At least one priority the LGAC described has already been targeted over the short term by the new governor: keeping a universal school meals program in place. Stacey Rizzo, a member of the Revere School Committee and president of the Massachusetts Association of School Committees, called fully funding free meals for all K-12 students "our first priority."

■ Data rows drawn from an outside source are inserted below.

@[simp] theorem modLink_pending (l : Nat) (f : Link → Link) : (modLink l f s).pending = s.pending := rfl
@[simp] theorem modLink_freeCtr (l : Nat) (f : Link → Link) : (modLink l f s).freeCtr = s.freeCtr := rfl
@[simp] theorem modLink_now (l : Nat) (f : Link → Link) : (modLink l f s).now = s.now := rfl
@[simp] theorem modLink_fuses (l : Nat) (f : Link → Link) : (modLink l f s).fuses = s.fuses := rfl
@[simp] theorem modLink_boot (l : Nat) (f : Link → Link) : (modLink l f s).boot = s.boot := rfl
@[simp] theorem modLink_fp (l : Nat) (f : Link → Link) : (modLink l f s).fp = s.fp := rfl
@[simp] theorem modLink_host (l : Nat) (f : Link → Link) : (modLink l f s).host = s.host := rfl
@[simp] theorem modLink_inProgress (l : Nat) (f : Link → Link) : (modLink l f s).inProgress = s.inProgress := rfl
@[simp] theorem modLink_mgmt (l : Nat) (f : Link → Link) : (modLink l f s).mgmt = s.mgmt := rfl
@[simp] theorem modLink_measure (l : Nat) (f : Link → Link) : (modLink l f s).measure = s.measure := rfl
@[simp] theorem modLink_ev (l : Nat) (f : Link → Link) : (modLink l f s).ev = s.ev := rfl
@[simp] theorem modLink_parts (l : Nat) (f : Link → Link) : (modLink l f s).parts = s.parts := rfl
@[simp] theorem modLink_pwr (l : Nat) (f : Link → Link) : (modLink l f s).pwr = s.pwr := rfl
@[simp] theorem modLink_fw (l : Nat) (f : Link → Link) : (modLink l f s).fw = s.fw := rfl
@[simp] theorem modLink_err (l : Nat) (f : Link → Link) : (modLink l f s).err = s.err := rfl
@[simp] theorem modLink_cool (l : Nat) (f : Link → Link) : (modLink l f s).cool = s.cool := rfl
@[simp] theorem modLink_install (l : Nat) (f : Link → Link) : (modLink l f s).install = s.install := rfl
@[simp] theorem modLink_installs (l : Nat) (f : Link → Link) : (modLink l f s).installs = s.installs := rfl
@[simp] theorem modLink_fab (l : Nat) (f : Link → Link) : (modLink l f s).fab = s.fab := rfl
@[simp] theorem modLink_hbms (l : Nat) (f : Link → Link) : (modLink l f s).hbms = s.hbms := rfl
@[simp] theorem modLink_bufs (l : Nat) (f : Link → Link) : (modLink l f s).bufs = s.bufs := rfl
@[simp] theorem modLink_engines (l : Nat) (f : Link → Link) : (modLink l f s).engines = s.engines := rfl
@[simp] theorem modLink_mem (l : Nat) (f : Link → Link) : (modLink l f s).mem = s.mem := rfl
@[simp] theorem modLink_bays (l : Nat) (f : Link → Link) : (modLink l f s).bays = s.bays := rfl
@[simp] theorem modLink_cores (l : Nat) (f : Link → Link) : (modLink l f s).cores = s.cores := rfl
@[simp] theorem modLink_xings (l : Nat) (f : Link → Link) : (modLink l f s).xings = s.xings := rfl
@[simp] theorem modLink_hostMem (l : Nat) (f : Link → Link) : (modLink l f s).hostMem = s.hostMem := rfl
@[simp] theorem modLink_hostFail (l : Nat) (f : Link → Link) : (modLink l f s).hostFail = s.hostFail := rfl

@[simp] theorem modPort_pending (i n : Nat) (f : PortCount → PortCount) : (modPort i n f s).pending = s.pending := rfl
@[simp] theorem modPort_freeCtr (i n : Nat) (f : PortCount → PortCount) : (modPort i n f s).freeCtr = s.freeCtr := rfl
@[simp] theorem modPort_now (i n : Nat) (f : PortCount → PortCount) : (modPort i n f s).now = s.now := rfl
@[simp] theorem modPort_fuses (i n : Nat) (f : PortCount → PortCount) : (modPort i n f s).fuses = s.fuses := rfl
@[simp] theorem modPort_boot (i n : Nat) (f : PortCount → PortCount) : (modPort i n f s).boot = s.boot := rfl
@[simp] theorem modPort_fp (i n : Nat) (f : PortCount → PortCount) : (modPort i n f s).fp = s.fp := rfl
@[simp] theorem modPort_host (i n : Nat) (f : PortCount → PortCount) : (modPort i n f s).host = s.host := rfl
@[simp] theorem modPort_inProgress (i n : Nat) (f : PortCount → PortCount) : (modPort i n f s).inProgress = s.inProgress := rfl
@[simp] theorem modPort_mgmt (i n : Nat) (f : PortCount → PortCount) : (modPort i n f s).mgmt = s.mgmt := rfl
@[simp] theorem modPort_measure (i n : Nat) (f : PortCount → PortCount) : (modPort i n f s).measure = s.measure := rfl
@[simp] theorem modPort_ev (i n : Nat) (f : PortCount → PortCount) : (modPort i n f s).ev = s.ev := rfl
@[simp] theorem modPort_parts (i n : Nat) (f : PortCount → PortCount) : (modPort i n f s).parts = s.parts := rfl
@[simp] theorem modPort_pwr (i n : Nat) (f : PortCount → PortCount) : (modPort i n f s).pwr = s.pwr := rfl
@[simp] theorem modPort_fw (i n : Nat) (f : PortCount → PortCount) : (modPort i n f s).fw = s.fw := rfl
@[simp] theorem modPort_err (i n : Nat) (f : PortCount → PortCount) : (modPort i n f s).err = s.err := rfl
@[simp] theorem modPort_cool (i n : Nat) (f : PortCount → PortCount) : (modPort i n f s).cool = s.cool := rfl
@[simp] theorem modPort_install (i n : Nat) (f : PortCount → PortCount) : (modPort i n f s).install = s.install := rfl
@[simp] theorem modPort_installs (i n : Nat) (f : PortCount → PortCount) : (modPort i n f s).installs = s.installs := rfl
@[simp] theorem modPort_hbms (i n : Nat) (f : PortCount → PortCount) : (modPort i n f s).hbms = s.hbms := rfl
@[simp] theorem modPort_bufs (i n : Nat) (f : PortCount → PortCount) : (modPort i n f s).bufs = s.bufs := rfl
@[simp] theorem modPort_engines (i n : Nat) (f : PortCount → PortCount) : (modPort i n f s).engines = s.engines := rfl
@[simp] theorem modPort_links (i n : Nat) (f : PortCount → PortCount) : (modPort i n f s).links = s.links := rfl
@[simp] theorem modPort_mem (i n : Nat) (f : PortCount → PortCount) : (modPort i n f s).mem = s.mem := rfl
@[simp] theorem modPort_bays (i n : Nat) (f : PortCount → PortCount) : (modPort i n f s).bays = s.bays := rfl
@[simp] theorem modPort_cores (i n : Nat) (f : PortCount → PortCount) : (modPort i n f s).cores = s.cores := rfl
@[simp] theorem modPort_xings (i n : Nat) (f : PortCount → PortCount) : (modPort i n f s).xings = s.xings := rfl
@[simp] theorem modPort_hostMem (i n : Nat) (f : PortCount → PortCount) : (modPort i n f s).hostMem = s.hostMem := rfl
@[simp] theorem modPort_hostFail (i n : Nat) (f : PortCount → PortCount) : (modPort i n f s).hostFail = s.hostFail := rfl

@[simp] theorem modStack_pending (n : Nat) (f : StackState → StackState) : (modStack n f s).pending = s.pending := rfl
@[simp] theorem modStack_freeCtr (n : Nat) (f : StackState → StackState) : (modStack n f s).freeCtr = s.freeCtr := rfl
@[simp] theorem modStack_now (n : Nat) (f : StackState → StackState) : (modStack n f s).now = s.now := rfl
@[simp] theorem modStack_fuses (n : Nat) (f : StackState → StackState) : (modStack n f s).fuses = s.fuses := rfl
@[simp] theorem modStack_boot (n : Nat) (f : StackState → StackState) : (modStack n f s).boot = s.boot := rfl
@[simp] theorem modStack_fp (n : Nat) (f : StackState → StackState) : (modStack n f s).fp = s.fp := rfl
@[simp] theorem modStack_host (n : Nat) (f : StackState → StackState) : (modStack n f s).host = s.host := rfl
@[simp] theorem modStack_inProgress (n : Nat) (f : StackState → StackState) : (modStack n f s).inProgress = s.inProgress := rfl
@[simp] theorem modStack_mgmt (n : Nat) (f : StackState → StackState) : (modStack n f s).mgmt = s.mgmt := rfl
@[simp] theorem modStack_measure (n : Nat) (f : StackState → StackState) : (modStack n f s).measure = s.measure := rfl
@[simp] theorem modStack_ev (n : Nat) (f : StackState → StackState) : (modStack n f s).ev = s.ev := rfl
@[simp] theorem modStack_parts (n : Nat) (f : StackState → StackState) : (modStack n f s).parts = s.parts := rfl
@[simp] theorem modStack_pwr (n : Nat) (f : StackState → StackState) : (modStack n f s).pwr = s.pwr := rfl
@[simp] theorem modStack_fw (n : Nat) (f : StackState → StackState) : (modStack n f s).fw = s.fw := rfl
@[simp] theorem modStack_err (n : Nat) (f : StackState → StackState) : (modStack n f s).err = s.err := rfl
@[simp] theorem modStack_cool (n : Nat) (f : StackState → StackState) : (modStack n f s).cool = s.cool := rfl
@[simp] theorem modStack_install (n : Nat) (f : StackState → StackState) : (modStack n f s).install = s.install := rfl
@[simp] theorem modStack_installs (n : Nat) (f : StackState → StackState) : (modStack n f s).installs = s.installs := rfl
@[simp] theorem modStack_fab (n : Nat) (f : StackState → StackState) : (modStack n f s).fab = s.fab := rfl
@[simp] theorem modStack_bufs (n : Nat) (f : StackState → StackState) : (modStack n f s).bufs = s.bufs := rfl
@[simp] theorem modStack_engines (n : Nat) (f : StackState → StackState) : (modStack n f s).engines = s.engines := rfl
@[simp] theorem modStack_links (n : Nat) (f : StackState → StackState) : (modStack n f s).links = s.links := rfl
@[simp] theorem modStack_mem (n : Nat) (f : StackState → StackState) : (modStack n f s).mem = s.mem := rfl
@[simp] theorem modStack_bays (n : Nat) (f : StackState → StackState) : (modStack n f s).bays = s.bays := rfl
@[simp] theorem modStack_cores (n : Nat) (f : StackState → StackState) : (modStack n f s).cores = s.cores := rfl
@[simp] theorem modStack_xings (n : Nat) (f : StackState → StackState) : (modStack n f s).xings = s.xings := rfl
@[simp] theorem modStack_hostMem (n : Nat) (f : StackState → StackState) : (modStack n f s).hostMem = s.hostMem := rfl
@[simp] theorem modStack_hostFail (n : Nat) (f : StackState → StackState) : (modStack n f s).hostFail = s.hostFail := rfl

The federal government launched a universal school meals program during the COVID-19 pandemic, and state lawmakers included $110 million in the fiscal 2023 budget to keep it in place after federal dollars expired. However, the program is set to run out of money in March.

Healey filed legislation on Jan. 30 that, alongside investments in emergency shelter and Supplemental Nutrition Assistance Program (SNAP) benefits, would inject $65 million to keep the universal school meals program running through the end of the year.

Driscoll said the administration is "hopeful that our partners in the Legislature will understand and see those as priorities as well."